→ TASK DESCRIPTION
Across all the records, filter for lines with the word "FaultInfo" and copy them.

→ PROVIDED DATA
^^^^

-- ==== Sys2Proof/Laws/Frames.lean ====
section
/-! SUPPORT. What the shared operations leave alone: memory, for all that work on registers, contexts, bells and records;
and the canonical form of memory, for the memory targets and the log. -/

namespace Sys2Proof.Laws
open Sys2Proof Sys2Proof.Machine

/-- A write of software changes the rings in nothing but the marks of the descriptors whose bytes it meets (R246). -/
theorem ringAt_softWrite (s : State) (pa n : Nat) (e : Eng) (r : Nat) :
    ringAt (softWrite s pa n) e r = tornRing pa n (ringAt s e r) :=
  smGet_map (tornRing pa n) EngRing.idle s.rings (engNum e * 16 + r)

/-- A fold of steps that keep memory keeps memory. -/
theorem foldl_mem {β : Type} {f : State → β → State} (h : ∀ s x, (f s x).mem = s.mem) (l : List β) (s : State) :
    (l.foldl f s).mem = s.mem := by
  induction l generalizing s with
  | nil => rfl
  | cons a t ih => rw [List.foldl_cons, ih, h]

/-- A fold of steps that keep the canonical form keeps it. -/
theorem foldl_wf {β : Type} {f : State → β → State}
    (h : ∀ s x, Memory.wf s.mem = true → Memory.wf (f s x).mem = true) (l : List β) {s : State}
    (hs : Memory.wf s.mem = true) : Memory.wf (l.foldl f s).mem = true := by
  induction l generalizing s with
  | nil => exact hs
  | cons a t ih => exact ih (h s a hs)

/-! ### Registers, bells, interrupts and RAS -/

@[simp] theorem rsetF_mem (s : State) (off hi lo x : Nat) : (rsetF s off hi lo x).mem = s.mem := (rfl)
@[simp] theorem rsetB_mem (s : State) (off i : Nat) (b : Bool) : (rsetB s off i b).mem = s.mem := (rfl)
@[simp] theorem rsatF_mem (s : State) (off hi lo n : Nat) : (rsatF s off hi lo n).mem = s.mem := (rfl)
@[simp] theorem rincF_mem (s : State) (off hi lo : Nat) : (rincF s off hi lo).mem = s.mem := (rfl)
@[simp] theorem finishWait_mem (s : State) (cx : CtxId) (r : Word) : (finishWait s cx r).mem = s.mem := (rfl)

@[simp] theorem ringBell_mem (s : State) (b : Nat) : (ringBell s b).mem = s.mem := by
  unfold ringBell; split <;> rfl

@[simp] theorem pageRing_mem (s : State) (k : PageKind) (i : Nat) : (pageRing s k i).mem = s.mem := by
  simp only [pageRing]; split_ifs <;> simp

@[simp] theorem ibiIfFell_mem (a b : State) : (ibiIfFell a b).mem = b.mem := by
  unfold ibiIfFell; split <;> rfl

@[simp] theorem intSet_mem (s : State) (k : PageKind) (i b : Nat) : (intSet s k i b).mem = s.mem := by
  simp only [intSet]; split_ifs <;> simp

@[simp] theorem rasCount_mem (s : State) (cls page : Nat) : (rasCount s cls page).mem = s.mem := by
  have h : ∀ (u : State) (off : Nat) (v : Word) (c : Prop) [Decidable c],
      (if c then { rset u off v with lastRead := false } else u).mem = u.mem := by
    intros; split <;> rfl
  exact (h _ _ _ _).trans (rsatF_mem _ _ _ _ _)

@[simp] theorem logPush_mem (s : State) (cls typ code page : Nat) : (logPush s cls typ code page).mem = s.mem := by
  simp only [logPush]; split_ifs <;> simp

@[simp] theorem rasEvent_mem (s : State) (cls typ code page : Nat) : (rasEvent s cls typ code page).mem = s.mem := by
  simp only [rasEvent]; split_ifs <;> simp

@[simp] theorem injFire_mem (s : State) (k : PageKind) (i : Nat) : (injFire s k i).mem = s.mem := (rfl)

/-! ### Contexts -/

@[simp] theorem leaveBells_mem (s : State) (cx : CtxId) : (leaveBells s cx).mem = s.mem := (rfl)

@[simp] theorem abandon_mem (s : State) (mine : Nat → Bool) : (abandon mine s).mem = s.mem := (rfl)

@[simp] theorem dropHold_mem (s : State) (cx : CtxId) : (dropHold s cx).mem = s.mem := by
  simp only [dropHold]; split_ifs <;> simp

@[simp] theorem recordLost_mem (s : State) (cx : CtxId) (c : Ctx) (k : Nat) : (recordLost s cx c k).mem = s.mem := by
  simp only [recordLost]; split_ifs <;> simp

/-- Taking a fault writes no memory (R143). -/
@[simp] theorem deliver_mem (s : State) (cx : CtxId) (f : FaultInfo) (w : Word) : (deliver s cx f w).mem = s.mem := by
  unfold deliver
  simp only [deliver.esc]
  split <;> split_ifs <;> simp

@[simp] theorem countIssue_mem (s : State) (cx : CtxId) : (countIssue s cx).mem = s.mem := by
  unfold countIssue
  simp only [rset_mem, setCtx_mem, setCore_mem]
  exact foldl_mem (fun s x => by split_ifs <;> simp) _ s

@[simp] theorem parityFault_mem (s : State) (cx : CtxId) (r : Nat) (fp inj : Bool) :
    (parityFault s cx r fp inj).mem = s.mem := by
  simp only [parityFault]; split_ifs <;> simp

@[simp] theorem injBank_mem (s : State) (cx : CtxId) (r : Reg) (inj : Bool) : (injBank s cx r inj).mem = s.mem := by
  unfold injBank; split <;> rfl

@[simp] theorem wake_mem (s : State) (cx : CtxId) : (wake s cx).mem = s.mem := by
  simp only [wake]; split_ifs <;> simp

@[simp] theorem wakeIf_mem (s : State) (cx : CtxId) (w : Why) : (wakeIf s cx w).mem = s.mem := by
  simp only [wakeIf]; split_ifs <;> simp

@[simp] theorem parkOp_mem (s : State) (cx : CtxId) : (parkOp s cx).mem = s.mem := by
  simp only [parkOp]; split_ifs <;> simp

@[simp] theorem wakeSettle_mem (s : State) (core : CoreId) : (wakeSettle s core).mem = s.mem :=
  foldl_mem (fun _ _ => wakeIf_mem _ _ _) _ s

@[simp] theorem releaseHold_mem (s : State) (cx : CtxId) : (releaseHold cx s).mem = s.mem := by
  simp only [releaseHold]; split_ifs <;> simp

@[simp] theorem leaveQueues_mem (s : State) (cx : CtxId) : (leaveQueues s cx).mem = s.mem := by
  simp only [leaveQueues]
  rw [foldl_mem]
  · simp
  · intro s x
    split
    · split_ifs <;> simp
    · rfl

@[simp] theorem clearPorts_mem (s : State) (cx : CtxId) : (clearPorts s cx).mem = s.mem := (rfl)

@[simp] theorem begun_mem (s : State) (cx : CtxId) : (begun s cx).mem = s.mem := (rfl)
@[simp] theorem ran_mem (s : State) (cx : CtxId) : (ran cx s).mem = s.mem := by simp [ran]
@[simp] theorem ranTo_mem (s : State) (cx : CtxId) (p : Cap) : (ranTo cx s p).mem = s.mem := by simp [ranTo]
@[simp] theorem ranBr_mem (s : State) (cx : CtxId) (x : Nat) : (ranBr cx s x).mem = s.mem := by simp [ranBr]
@[simp] theorem rested_mem (s : State) (cx : CtxId) : (rested cx s).mem = s.mem := by simp [rested]
@[simp] theorem stalled_mem (s : State) (cx : CtxId) (w : Why) : (stalled cx s w).mem = s.mem := by simp [stalled]
@[simp] theorem trapped_mem (s : State) (cx : CtxId) (f : FaultInfo) (w : BitVec 32) :
    (trapped cx s f w).mem = s.mem := by simp [trapped]

/-- The state in a result. -/
def resState : Res → State
  | .done s => s
  | .branch s _ => s
  | .jump s _ => s
  | .hold s => s
  | .fault s _ => s
  | .stall s _ => s

/-- The end of an instruction leaves memory as its body left it. -/
@[simp] theorem finish_mem (cx : CtxId) (i : Ins) (r : Res) : (finish cx i r).mem = (resState r).mem := by
  cases r <;> simp [finish, resState]

/-- Whatever an instruction comes to, memory is what its body made of it, or unchanged. -/
theorem attempt_mem {P : Mem → Prop} {cx : CtxId} {i : Ins} {body : Ctx → State → Res} {c : Ctx} {s : State} (h0 : P s.mem)
    (hb : P (resState (body c s)).mem) : P (resState (attempt cx i body c s)).mem := by
  unfold attempt
  split
  · exact h0
  · split
    · exact h0
    · split
      · simpa [resState] using h0
      · exact hb

theorem issue_mem {P : Mem → Prop} {cx : CtxId} {i : Ins} {body : Ctx → State → Res} {s t : State} (h0 : P s.mem)
    (hb : ∀ c u, u.mem = s.mem → P (resState (body c u)).mem) (h : issue cx i body s = .next t) : P t.mem := by
  unfold issue at h
  split at h
  · injection h with h; subst h; exact h0
  · split at h
    · injection h with h; subst h; simpa [freeNat] using h0
    · injection h with h; subst h; exact h0
    · injection h with h; subst h
      simp only [releaseHold_mem, finish_mem]
      exact attempt_mem (by simpa using h0) (hb _ _ rfl)

/-! ### The memory targets and the log -/

@[simp] theorem eccRecord_mem (s : State) (k : PageKind) (i r b pa x : Nat) : (eccRecord s k i r b pa x).mem = s.mem := by
  simp only [eccRecord]; split_ifs <;> simp

@[simp] theorem eccEvent_mem (s : State) (t : Target) (w src : Nat) (d : Decoded) : (eccEvent s t w src d).mem = s.mem := by
  unfold eccEvent; split
  · rfl
  · simp only []; split_ifs <;> simp

@[simp] theorem bankOff_mem (s : State) (a : Nat) : (bankOff s a).mem = s.mem := by
  unfold bankOff ringBits; split <;> simp

theorem wf_injectWrite (t : Target) (w : Nat) {s : State} (h : Memory.wf s.mem = true) :
    Memory.wf (injectWrite s t w).mem = true := by
  unfold injectWrite; split
  · exact h
  · rename_i k i _
    generalize (if injArmed s k i 1 then 1 else if injArmed s k i 2 then 2 else if injArmed s k i 3 then 3 else 0) = p
    dsimp only; split
    · exact h
    · simp only [injFire_mem]
      exact wf_err h (smWf_set (d := fun _ => 0) _ _ (wf_iff.1 h).2.2)

@[simp] theorem ringBits_mem (s : State) (k : PageKind) (i : Nat) (bs : List Nat) : (ringBits s k i bs).mem = s.mem := by
  unfold ringBits; split <;> simp

@[simp] theorem eccRing_mem (t : Target) (x : State × List Nat) : (eccRing t x).mem = x.1.mem := by
  unfold eccRing; split <;> simp

theorem wf_eccFix (t : Target) (w src : Nat) {s : State} (h : Memory.wf s.mem = true) :
    Memory.wf (eccFix s t w src).1.mem = true := by
  unfold eccFix
  split
  · exact h
  · generalize decodeWord (storedWord s.mem w) = d
    by_cases hd : d.out = 3
    · simp only [hd, if_true]
      have hm : ∀ o d', Memory.wf (memPoison (memSetWord (memSetWord s.mem w d.data false) o d' false) (w / 2)) = true :=
        fun _ _ => wf_poison _ (wf_setWord _ _ _ (wf_setWord _ _ _ h))
      split
      · exact wf_injectWrite _ _ (by simpa using hm _ _)
      · simpa using hm _ _
    · simp only [hd, if_false]
      exact wf_injectWrite _ _ (by simpa using wf_setWord _ _ _ h)

theorem foldl_pair_wf {α β : Type} {f : State × β → α → State × β}
    (hf : ∀ x a, Memory.wf x.1.mem = true → Memory.wf (f x a).1.mem = true) (l : List α) {x : State × β}
    (h : Memory.wf x.1.mem = true) : Memory.wf (l.foldl f x).1.mem = true := by
  induction l generalizing x with
  | nil => exact h
  | cons a t ih => exact ih (hf x a h)

theorem wf_eccScan (t : Target) (src : Nat) (ws : List Nat) {s : State} (h : Memory.wf s.mem = true) :
    Memory.wf (eccScan s t src ws).1.mem = true := by
  unfold eccScan; split
  · exact h
  · refine foldl_pair_wf (x := (s, [])) (fun x w hx => ?_) ws h
    exact wf_eccFix t w src hx

theorem wf_arrRead (t : Target) (a n src : Nat) {s : State} (h : Memory.wf s.mem = true) :
    Memory.wf (arrRead s t a n src).2.mem = true := by simpa [arrRead] using wf_eccScan t src (granWords a n) h

theorem wf_eraseAll (ws : List Nat) {e : SMap (BitVec 80)} (h : smWf (fun _ => 0) e = true) :
    smWf (fun _ => 0) (ws.foldl (fun e w => smErase w e) e) = true := by
  induction ws generalizing e with
  | nil => exact h
  | cons a t ih => exact ih (smWf_erase a h)

theorem wf_arrWrite (t : Target) (a : Nat) (bs : List Byte) (tags poison : List Bool) {s : State}
    (h : Memory.wf s.mem = true) : Memory.wf (arrWrite s t a bs tags poison).mem = true := by
  unfold arrWrite; split
  · exact h
  · have h2 := wf_write a bs tags poison (wf_eccScan t 2 (mergeWords a bs.length) (wf_eccScan t 5 (pairOf t a) h))
    dsimp only
    rw [eccRing_mem]
    have h3 : ∀ (ws : List Nat) (u : State) (m : Mem), Memory.wf m = true → Memory.wf (injectWrite
        { u with mem := { m with err := if m.err = [] then [] else ws.foldl (fun e w => smErase w e) m.err } } t (a / 8)).mem
          = true := by
      intro ws u m hm
      apply wf_injectWrite
      refine wf_err hm ?_
      split_ifs
      · rfl
      · exact wf_eraseAll _ (wf_iff.1 hm).2.2
    split
    · exact h3 _ _ _ h2
    · exact wf_injectWrite _ _ (h3 _ _ _ h2)

/-- A memory target keeps the canonical form, whatever it is asked. -/
theorem wf_memTarget (t : Target) (a n : Nat) (op : TxnOp) (src : Nat) {s : State} (h : Memory.wf s.mem = true) :
    Memory.wf (memTarget s t a n op src).2.mem = true := by
  unfold memTarget
  split
  · split
    · exact h
    · split
      · exact wf_arrWrite _ _ _ _ _ h
      · exact wf_arrRead _ _ _ _ h
      · exact wf_arrRead _ _ _ _ h
      · exact h
  · split
    · rw [bankOff_mem]; exact h
    · split
      · exact wf_arrWrite _ _ _ _ _ h
      · exact wf_arrRead _ _ _ _ h
      · exact wf_arrRead _ _ _ _ h
      · dsimp only; split
        · exact wf_arrRead _ _ _ _ h
        · exact wf_arrWrite _ _ _ _ _ (wf_arrRead _ _ _ _ h)
  · split
    · exact wf_arrWrite _ _ _ _ _ h
    · exact h
    · exact h
    · exact h
  · split <;> exact h
  · exact h

theorem wf_logWriteOne {s : State} (h : Memory.wf s.mem = true) : Memory.wf (logWriteOne s).mem = true := by
  unfold logWriteOne; split
  · exact h
  · exact wf_put _ _ h

theorem wf_logFlush {s : State} (h : Memory.wf s.mem = true) : Memory.wf (logFlush s).mem = true :=
  foldl_wf (fun _ _ => wf_logWriteOne) _ h

end Sys2Proof.Laws
end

^^^^

→ ANSWER BOX
@[simp] theorem deliver_mem (s : State) (cx : CtxId) (f : FaultInfo) (w : Word) : (deliver s cx f w).mem = s.mem := by
@[simp] theorem trapped_mem (s : State) (cx : CtxId) (f : FaultInfo) (w : BitVec 32) :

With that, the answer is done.